• Laura

Stormy Skye (Week 14-15 recap, Dec 31, 3018 and Jan 7, 2019)

We drove long Loch Ness on our way to Skye! Bonus sightseeing.

We have chosen our destinations on this trip in a lot of different ways. Rome to start because I had the teaching gig at the American University there. Emilia-Romagna to follow because we wanted to keep practicing our Italian and we love to eat (the Fat episode of Salt Fat Acid Heat was what ultimately tipped the scales in its favor), Genoa for the relatively mild climate in early December and more food. We chose Amsterdam because it seemed to be very kid-friendly in winter, Belgium for the Christmas spirit, Paris at an invitation for Christmas lunch with family friends. When we totaled all this up we reached 88 days of travel.

This, it turns out is very significant. As Americans traveling with American passports, we get 90 days out of every 180 in the Schengen visa zone on our tourist visas - which is to say, just by showing our passports and without any extra paperwork or reason for being in the region. The Schengen zone matches mostly up with the EU, though not entirely. The UK, Ireland, and a few other EU countries (Croatia, Albania…) are excluded. Actually when we first envisioned this year abroad, we discussed an itinerary that would have gotten us deported. Not ideal. So after Christmas we new we had to leave Schengen, stat.

Luckily we got a great invitation from my college roommate Alisha and her family to come join them at their country home in Skye, Scotland for New Year’s and to stay as long as we wished afterwards. While it seemed strange to head north, north, north for the winter, good friends, a dramatic landscape, and a Schengen respite sealed the deal.

Which is how we ended up on the sleeper train from London to Inverness three days after Christmas. (And two days after Willa got norovirus and one day after I got it from her throwing up on me on the Eurostar from Paris to London. Mike had it just before Christmas. I think I need a separate post about illness abroad…)
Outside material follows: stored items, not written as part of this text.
-- ==== Sys2Proof/Machine/Operands.lean ====
section
/-! DEFINITION. The operand forms of every command, with their checks in the order of spec/60_exceptions.md R184: modulus
selection (spec/40_modular.md R120, R121), modular sources (R122), curve selection (spec/41_point.md R140, R142) and point
operands (R143). -/

namespace Sys2Proof.Machine

/-- "UMOD[0] = 0 ∨ UMOD < 3", the user-modulus check of R121 and R142. -/
abbrev badModulus (m : Word256) : Prop := m.getLsbD 0 = false ∨ m.toNat < 3

/-- `ModOf(MSEL)` with the check of R121 (R120). -/
def modulusOf (sel : ModSel) (s : State) : Except ErrorCode Nat :=
  match sel with
  | .p => .ok primeP
  | .n => .ok orderN
  | .u => if badModulus s.umod then .error .badMod else .ok s.umod.toNat

/-- A modular command (R120–R125): choose the modulus, check both sources in order, compute, and commit one register. -/
def modular (sel : ModSel) (op : Nat → Nat → Nat → Nat) (rd ra rb : Reg) (s : State) : Except ErrorCode Writes :=
  match modulusOf sel s with
  | .error e => .error e
  | .ok m =>
    if m ≤ (s.reg ra).toNat then .error .range
    else if m ≤ (s.reg rb).toNat then .error .range
    else .ok (.register rd (BitVec.ofNat 256 (op m (s.reg ra).toNat (s.reg rb).toNat)))

/-- `CurveOf(MSEL)` with the checks of R142 (R140). -/
def curveOf (sel : CurveSel) (s : State) : Except ErrorCode Curve :=
  match sel with
  | .k => .ok curveK
  | .u =>
    if badModulus s.umod then .error .badMod
    else if s.umod.toNat ≤ s.ua.toNat then .error .range
    else if s.umod.toNat ≤ s.ub.toNat then .error .range
    else .ok ⟨s.umod.toNat, s.ua.toNat, s.ub.toNat⟩

/-- `ReadPoint(C, r)` of R143, for the pair k = r div 2. -/
def readPoint (c : Curve) (k : Pair) (s : State) : Except ErrorCode Point :=
  if s.infFlag k then .ok .infinity
  else if c.m ≤ (s.reg (xReg k)).toNat then .error .range
  else if c.m ≤ (s.reg (yReg k)).toNat then .error .range
  else if onCurve c (s.reg (xReg k)).toNat (s.reg (yReg k)).toNat then
    .ok (.affine (s.reg (xReg k)).toNat (s.reg (yReg k)).toNat)
  else .error .notOnCurve

/-- A point command with one point operand: choose the curve, read the pair, and go on (R146, R148, R149). -/
def withPoint (sel : CurveSel) (r : Reg) (s : State) (next : Curve → Point → Writes) : Except ErrorCode Writes :=
  match curveOf sel s with
  | .error e => .error e
  | .ok c =>
    match readPoint c (pairOf r) s with
    | .error e => .error e
    | .ok q => .ok (next c q)

/-- A point command with two point operands: every check on ra's pair precedes every check on rb's (R147, R184). -/
def withPoints (sel : CurveSel) (ra rb : Reg) (s : State) (next : Curve → Point → Point → Writes) : Except ErrorCode Writes :=
  match curveOf sel s with
  | .error e => .error e
  | .ok c =>
    match readPoint c (pairOf ra) s with
    | .error e => .error e
    | .ok p1 =>
      match readPoint c (pairOf rb) s with
      | .error e => .error e
      | .ok p2 => .ok (next c p1 p2)

end Sys2Proof.Machine
end

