-- ==== Sys2Proof/Machine/Dispatch.lean ====
section
/-! DEFINITION. `Execute` and its commit for each command (spec/60_exceptions.md R186): one arm per constructor. -/

namespace Sys2Proof.Machine

def exec (i : Instr) (s : State) : Host.Outcome State Fault Refusal :=
  match i with
  | .modaddP rd ra rb => Sys2Proof.Machine.execModaddP rd ra rb s
  | .modaddN rd ra rb => Sys2Proof.Machine.execModaddN rd ra rb s
  | .modaddU rd ra rb => Sys2Proof.Machine.execModaddU rd ra rb s
  | .modsubP rd ra rb => Sys2Proof.Machine.execModsubP rd ra rb s
  | .modsubN rd ra rb => Sys2Proof.Machine.execModsubN rd ra rb s
  | .modsubU rd ra rb => Sys2Proof.Machine.execModsubU rd ra rb s
  | .montmulP rd ra rb => Sys2Proof.Machine.execMontmulP rd ra rb s
  | .montmulN rd ra rb => Sys2Proof.Machine.execMontmulN rd ra rb s
  | .montmulU rd ra rb => Sys2Proof.Machine.execMontmulU rd ra rb s
  | .pchkK ra => Sys2Proof.Machine.execPchkK ra s
  | .pchkU ra => Sys2Proof.Machine.execPchkU ra s
  | .paddK rd ra rb => Sys2Proof.Machine.execPaddK rd ra rb s
  | .paddU rd ra rb => Sys2Proof.Machine.execPaddU rd ra rb s
  | .pdblK rd ra => Sys2Proof.Machine.execPdblK rd ra s
  | .pdblU rd ra => Sys2Proof.Machine.execPdblU rd ra s
  | .smulK rd ra rb => Sys2Proof.Machine.execSmulK rd ra rb s
  | .smulU rd ra rb => Sys2Proof.Machine.execSmulU rd ra rb s
  | .ldrom rd idx => Sys2Proof.Machine.execLdrom rd idx s

end Sys2Proof.Machine
end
We look terrible because we feel terrible, but we're still so happy to be in Skye

Arriving in Skye was amazing. I was thrilled to be off the sleeper train, though it actually went fine -- no Norovirus induced vomiting, no blow outs, we slept most of the ride -- and we arrived on a windy, clear day so we could see the mountains and the lochs and the endless grazing sheep on our drive to Skye. It was sort of shockingly beautiful, particularly after having spent most of the past few months in cities (with a few days in the Italian countryside being the exception, but that’s more rolling hills and vineyards).

Alisha’s house is the exact open, modern, giant windowed look Mike and I tend to love with the added bonus of being really comfy to hang around in. Alisha and Carlos cooked and their seven year old twins vied to “babysit” WP, who spent much of her time trying to hug the dog. I was utterly exhausted from being sick and we were all a bit run down from our last travel sprint and it felt like we arrived at a must needed respite at exactly the right time.

Homemade Cuban feast!!

New Year’s Eve itself was equally perfect. Delicious food, gin and tonics and red wine, two desserts, and it was all at home (with their Scottish neighbors and their two kids over) so when I couldn’t keep my eyes open anymore I was 10 feet from bed.

A few days later our hosts left and left us to our own devices at the house. I will admit that I ended up sinking into a bit of a malaise. The island’s beauty remained, but WP was rebelling against the car seat and the carrier, which made hikes and thus outdoor time an ordeal. She was cranky from being sick (what I got over in 24-48h took her a full week) and from her playmates leaving. The cafe walkable from us was closed for a week.

Not all hikes were disasters, but the ones that were are not pictured

And while I didn’t mind the short days from a sort of philosophical standpoint (use the dark mornings to sleep in, use the dark in the early evening for an early cocktail hour -- very restful all around), in retrospect I think I did suffer from some sunlight withdrawal. Even when it wasn’t raining it was often clouded over. I remember distinctly two days when the sun broke through the clouds and streamed unimpeded into the living room. I stood up off the couch and stood by the window with my eyes closed exclaiming “The sun! It’s the sun!” until a few minutes later it was gone again, not to return for several days.

I can be prone to brooding and outright depression, and Mike pointed out that my last Instagram post, after days of almost no sun, was melancholy at best. I can’t say I’ll ever doubt the existence of seasonal affective disorder again.

So by the time it was time to leave Skye behind, I was ready. I think we’ll be back (we’ve been told we’re re-invited!) but I think we’ll wait until summer.

Maybe next trip she'll be walking the trails herself?